Keroro is a crowntail, and tri-colored I believe? I wanted to share him with you all and see if he's alright--He feels very small/petite for a betta, since I've seen much larger crown tails. His fins are also very very small and transparent... And I noticed some grey on his coloring but I'm not sure if that's natural or if he's still recovering from his shelf life at petsmart? He seems happy now and has plenty of room to himself.. 

Thank you!


----------



## Kim (Apr 30, 2008)

Aww...he's lovely! He has the same coloration as one of my former fish. If he's pretty small he's probably still somewhat young.

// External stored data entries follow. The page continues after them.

/-- The bytes of a BATCH of the records `all`, `r` their first (R275). -/
def batchBytes (s : State) (r : StoredRecord) (all : List StoredRecord) : Bytes :=
  let t := s.ingest.trib
  let v1 := t.version == 1
  let last := all.getLastD r
  let ends := match tget s.store.records (last.record.seq.toNat + 1) with | some r2 => r2.tick != last.tick | none => true
  let seal_ := (tget s.store.seals last.tick.toNat).bind fun x => if ends && x.body.sig.isSome then some x.body else none
  let trailer := if v1 then [] else (seal_.map Seal.full).getD []
  let head := [0x54, 0x52, if v1 then 1 else 2, 1] ++ euiBytes (ownEui s) ++ le 8 ((s.store.ledgerId.map BitVec.toNat).getD 0)
    ++ le 4 t.batchSeq.toNat ++ le 4 r.record.seq.toNat ++ le 2 all.length ++ [BitVec.ofNat 8 (bit !trailer.isEmpty), 0]
    ++ le 6 (if trailer.isEmpty then 0 else last.tick.toNat) ++ zeros 10
  head ++ all.flatMap (batchEntryBytes s v1) ++ trailer

/-- A batch is sent where records wait and the window has room (R275, R279, R280). -/
def sendBatch (s : State) : State :=
  match nextBatch s with
  | [] => s
  | r :: rs =>
    ethernetOut (headPort s) (.tributary none (batchBytes s r (r :: rs)))
      { s with ingest.trib := { s.ingest.trib with sent := BitVec.ofNat 32 (batchStart s + (rs.length + 1)),
                                                   batchSeq := s.ingest.trib.batchSeq + 1 } }

/-- A child sends its records (R279): not during a BUSY pause, not on a mirror. -/
def execTributarySend (s : State) : Answer :=
  done s (if sendsUp s && s.ingest.trib.pauseTo.isNone then sendBatch s else s)

/-- With no advance for 256 ticks while records are outstanding, the child sends again from the watermark (R279). -/
def execTributaryResend (s : State) : Answer :=
  whenCapturing s fun s =>
    let t := s.ingest.trib
    let low := match t.watermark with | some w => w + 1 | none => 0
    if low.toNat < t.sent.toNat ∧ t.lastTick.toNat + 256 ≤ s.cap.tick.toNat then
      { s with ingest.trib := { t with sent := low, lastTick := s.cap.tick } }
    else s

/-- Sending resumes 16 ticks after a BUSY answer (R279). -/
def execTributaryBusyPauseEnd (s : State) : Answer :=
  whenCapturing s fun s =>
    match s.ingest.trib.pauseTo with
    | some t => if t.toNat ≤ s.cap.tick.toNat then { s with ingest.trib.pauseTo := none } else s
    | none => s

end Sys2Proof.Machine
end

Oh, and I just want to let you know that the bamboo you have will rot if left totally submerged. The leaves need to be out of the water. 

Good luck with him


----------



## Keroro (May 9, 2012)

Thanks so much! That's good to know, I was curious about that for a while. Also, it's funny you mention that because a few people have said it--it's a fake tank decoration but I guess it looks pretty realistic, huh?  Thanks for the kind words!


----------



## Jessicatm137 (Mar 22, 2012)

Wow! He's beautiful! :nicefish: I love the pic of him on his leaf!!!

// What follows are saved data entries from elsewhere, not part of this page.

/-- The record and the rights of a key (R459, R460); no record at all gives QUERY, and QUARANTINE gives QUERY and LIFECYCLE. -/
def accessOf (t : State) (digest : Bytes) : Option (Nat × Bytes) × Nat :=
  if lifeState t = .quarantine then (none, 0x11)
  else
    let recs := recsOfType t.cov.sys.records 0x0A01
    if recs.isEmpty then (none, 1)
    else
      match (accessByKey t digest).orElse fun _ => recs.find? fun r => ofLe (slice r.2 2 2) == 0xFFFF with
      | some r => (some r, ofLe (slice r.2 4 2) % 128)
      | none => (none, 0)

/-- The session rights of a key as of the answering seal (R460, R614). -/
def rightsOf (s : State) (digest : Bytes) : Nat := (accessOf (asSealed s) digest).2

/-- A key holds a right of another kind: TRIBUTARY, PARENT or WITNESS (R274, R462, R614). -/
def keyGrants (s : State) (right : Nat) (digest : Bytes) : Bool :=
  match accessByKey (asSealed s) digest with
  | some r => testBit (ofLe (slice r.2 4 2)) right
  | none => false

/-! ### Message types and replies (R463 to R466) -/

/-- The bit of RIGHTS that a served message needs (R459, R466). -/
def typeRight (type : Nat) : Option Nat :=
  if type ∈ [0x10, 0x11, 0x12, 0x13, 0x14, 0x15, 0x18, 0x19, 0x20, 0x21] then some 0
  else if type = 0x28 then some 1
  else if type ∈ [0x30, 0x31, 0x32, 0x33, 0x34, 0x35] then some 2
  else if type ∈ [0x40, 0x41, 0x42, 0x43, 0x44] then some 3
  else if type = 0x38 then some 4
  else if type = 0x39 then some 5
  else if type = 0x1A then some 6
  else none

/-- A query, which a mirror answers too (R437, R466). -/
def isQuery (type : Nat) : Bool := type ∈ [0x10, 0x11, 0x12, 0x13, 0x14, 0x15, 0x18, 0x19]

/-- A query answered from the flash store (R466, R467). -/
def isStoreQuery (type : Nat) : Bool := type ∈ [0x10, 0x11, 0x12, 0x13, 0x19]

/-- A request held for repeats (R466, R468). -/
def isCached (type : Nat) : Bool := (typeRight type).isSome && !isQuery type

/-- The layout of a message's body: its length, and for items and data the lengths within (R465 step 1). (DEDUCED, log 85) -/
def layoutOk (type : Nat) (b : Bytes) : Bool :=
  let n := b.length
  match type with
  | 0x10 | 0x11 | 0x12 | 0x18 | 0x19 | 0x1A | 0x20 | 0x35 | 0x39 | 0x43 => n == 8
  | 0x13 => n == 32
  | 0x14 => n == 16
  | 0x15 | 0x21 | 0x30 | 0x42 | 0x44 => n == 0
  | 0x28 => n == 12
  | 0x31 => decide (4 ≤ n) && (parseItems (ofLe (slice b 2 2)) (b.drop 4)).isSome
  | 0x32 | 0x34 => n == 4
  | 0x33 => n == 10
  | 0x38 => n == 236
  | 0x40 => n == 20
  | 0x41 => decide (9 ≤ n) && decide (n ≤ 16360) && n == 8 + ofLe (slice b 4 2)
  | _ => false

/-- A reply: STATUS, the detail's CAUSE and INDEX, and the body of an OK reply (R464). -/
structure Reply where
  status : Nat
  cause  : Nat
  index  : Nat
  body   : Bytes
  deriving DecidableEq, Repr

/-- An OK reply. -/
def Reply.ok (b : Bytes) : Reply := ⟨0, 0, 0, b⟩
/-- BUSY. -/
def Reply.busy : Reply := ⟨1, 0, 0, []⟩
/-- CONFLICT with a cause. -/
def Reply.conflict (cause index : Nat) : Reply := ⟨2, cause, index, []⟩
/-- STALE. -/
def Reply.stale : Reply := ⟨3, 0, 0, []⟩
/-- DENIED. -/
def Reply.denied : Reply := ⟨4, 0, 0, []⟩
/-- MALFORMED. -/
def Reply.malformed : Reply := ⟨5, 0, 0, []⟩
/-- NOTFOUND. -/
def Reply.notFound : Reply := ⟨6, 0, 0, []⟩

/-- A message that the M20 sends: header and body (R463). -/
def messageBytes (type : Nat) (rid : BitVec 32) (tick : Option (BitVec 48)) (status : Nat) (body : Bytes) : Bytes :=
  [0xB5, 1] ++ le 2 type ++ le 4 rid.toNat ++ le 6 ((tick.map (·.toNat)).getD 0xFFFFFFFFFFFF) ++ le 2 status ++ body

/-- The message of a reply (R463, R464). -/
def Reply.message (r : Reply) (type : Nat) (rid : BitVec 32) (tick : Option (BitVec 48)) : Bytes :=
  messageBytes (type % 32768 + 32768) rid tick r.status
    (if r.status = 0 then r.body else le 2 r.cause ++ zeros 2 ++ le 4 r.index)

/-- Whose message it is: its place in the order of R46, its session, whether that session is a mirror's own (R437), and its
request. -/
structure MsgCtx where
  src     : Src
  session : Nat
  own     : Bool
  rid     : BitVec 32
  deriving DecidableEq, Repr

/-- The session of a message. -/
def MsgCtx.find (c : MsgCtx) (s : State) : Option Session := tget (if c.own then s.bey.own else s.bey.sessions) c.session

/-- Write the session of a message. -/
def MsgCtx.put (c : MsgCtx) (x : Session) (s : State) : State :=
  if c.own then { s with bey.own := tput s.bey.own c.session x } else { s with bey.sessions := tput s.bey.sessions c.session x }

/-- The seal that a reply names (R39, R437). -/
def MsgCtx.tick (c : MsgCtx) (s : State) : Option (BitVec 48) := if c.own then s.sys.prevSeal.map (·.1) else s.sys.answer

/-- A mirror that executes the primary's messages sends no replies to them. -/
def MsgCtx.sends (c : MsgCtx) (s : State) : Bool := c.own || s.twin.role != .mirror

/-- The DTLS session that carries the session of a message: the engine still holds it, and its number has not gone to another
client (R457, R458). (DEDUCED, log 69) (DEDUCED, log 87) -/
def MsgCtx.carrier (c : MsgCtx) (s : State) : Option DtlsSession :=
  match tget s.bey.dtls c.session, c.find s with
  | some d, some x =>
    if d.addr = x.addr ∧ d.udpPort = x.udpPort ∧ d.ethPort = x.ethPort ∧ d.digest = x.digest then some d else none
  | _, _ => none

/-- A message leaves on the session, where the DTLS engine still holds it with its keys (R419, R458). (DEDUCED, log 87) -/
def MsgCtx.send (c : MsgCtx) (m : Bytes) (s : State) : State :=
  match c.carrier s with
  | some d => if d.keyed && c.sends s then ethernetOut d.ethPort.toNat (.beysyn c.session m) s else s
  | none => s

/-- The reply's status is counted (R488). (DEDUCED, log 86) -/
def countStatus (status : Nat) (s : State) : State :=
  match status with
  | 1 => { s with bey.busy := s.bey.busy.inc }
  | 2 => { s with bey.conflict := s.bey.conflict.inc }
  | 4 => { s with bey.denied := s.bey.denied.inc }
  | 5 => { s with bey.malformed := s.bey.malformed.inc }
  | _ => s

Oh, I want to add something. You should take he shells out, because they effect the water parameters. ( In a bad way )


----------



## LebronTheBetta (Apr 23, 2012)

I believe that Keroro is a Butterfly Crowntail.
A Butterfly is a Betta Fish that has a solid color as their body, and 2 different colors on each half of their fin. It's a nice color. My Crowntail kinda looks like yours. Nice name for him BTW, Keroro.


----------



## Keroro (May 9, 2012)

LebronTheBetta said:


> I believe that Keroro is a Butterfly Crowntail.
> A Butterfly is a Betta Fish that has a solid color as their body, and 2 different colors on each half of their fin. It's a nice color. My Crowntail kinda looks like yours. Nice name for him BTW, Keroro.

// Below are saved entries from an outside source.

/-- A filled tick takes its place in the store (R449). -/
def placeFill (s : State) (f : FillSlot) : State :=
  let x := sealOf f.sealBody f.signature
  let t := x.tick.toNat
  let now := storeNow s
  let recs := f.records.map fun r => recordOfBytes r.1 r.2
  let p := recs.foldl (placeRecord s t now) ⟨s.store, [], [], [], 0⟩
  let slot : SealSlot :=
    { body := x, firstSeq := (recs.head?.map (·.seq)).getD 0, runs := p.runs.map (·.2), expiry := p.day, events := f.events }
  let st : Store := { p.st with seals := tput p.st.seals t slot }
  { s with store := (st.program hotStream 0 now [newGrain 5 (sealLga t) t]).getD st }

end Sys2Proof.Machine
end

Oh that's so cool! Now I can tell people what he is haha  What's your crowntail's name? I'm gonna go creep and see if you have pictures hehe. Thanks so much!




Jessicatm137 said:


> Wow! He's beautiful! :nicefish: I love the pic of him on his leaf!!!
> 
> Oh, I want to add something. You should take he shells out, because they effect the water parameters. ( In a bad way )


Thanks so much! He's such a cutie when he sits there huh?  I'll take your advice but do you mind me asking why they affect it negatively? Should I get fake ones instead? Thanks again!


----------



## LebronTheBetta (Apr 23, 2012)

Keroro...

My Crowntail's name is Lebron. He really does look like yours. Check in my Pictures and Albums, In my Profile. 

Oh, and the Shells would affect it because they have calcium in them, that they would release it into the water. It would affect the Perimeters.


----------



## Jessicatm137 (Mar 22, 2012)

Keroro said:


> Thanks so much! He's such a cutie when he sits there huh?  I'll take your advice but do you mind me asking why they affect it negatively? Should I get fake ones instead? Thanks again!


Keroro is a cutie. 
You can get fake shells if you like how they look and want them.  But real shells effect the Nitrite, Nitrate, and pH levels I think? Oh, I also head they spike the Ammonia levels. Hope this helps.


----------



## betta lover1507 (Aug 6, 2011)

he is gorgeous, i had a female VT like him, but her face was fully red ;p what a lovely boy, i laughed at cotton candy fish, lol it sounded cute :3


----------



## Olympia (Aug 25, 2011)

He's not a butterfly, he's a multi color. Butterflies have white/clear trim along their fins.
Is that other plant fake as well? It is also non aquatic.
Shells will actually raise the hardness of the water... Which for betta, I wouldn't purposefully do.
He's gorgeous. I saw one like him today, and really wanted him! But I couldn't. I don't know where you've been seeing crowntails, but I've always seen them as smaller than regular betta. Also, they seem to be more prone to bloat/constipation, so watch out for that.
_Posted via Mobile Device_


----------



## LebronTheBetta (Apr 23, 2012)

Oh. I thought Butterflies were just like what I said. Dang it!!!
So mine is a Multi-Color. Hmmm... Always thought he was a Butterfly.
Thanks for the advice. Really helped me with classifying colors patterns.


----------



## Keroro (May 9, 2012)

thank you everyone!! you're all so nice


----------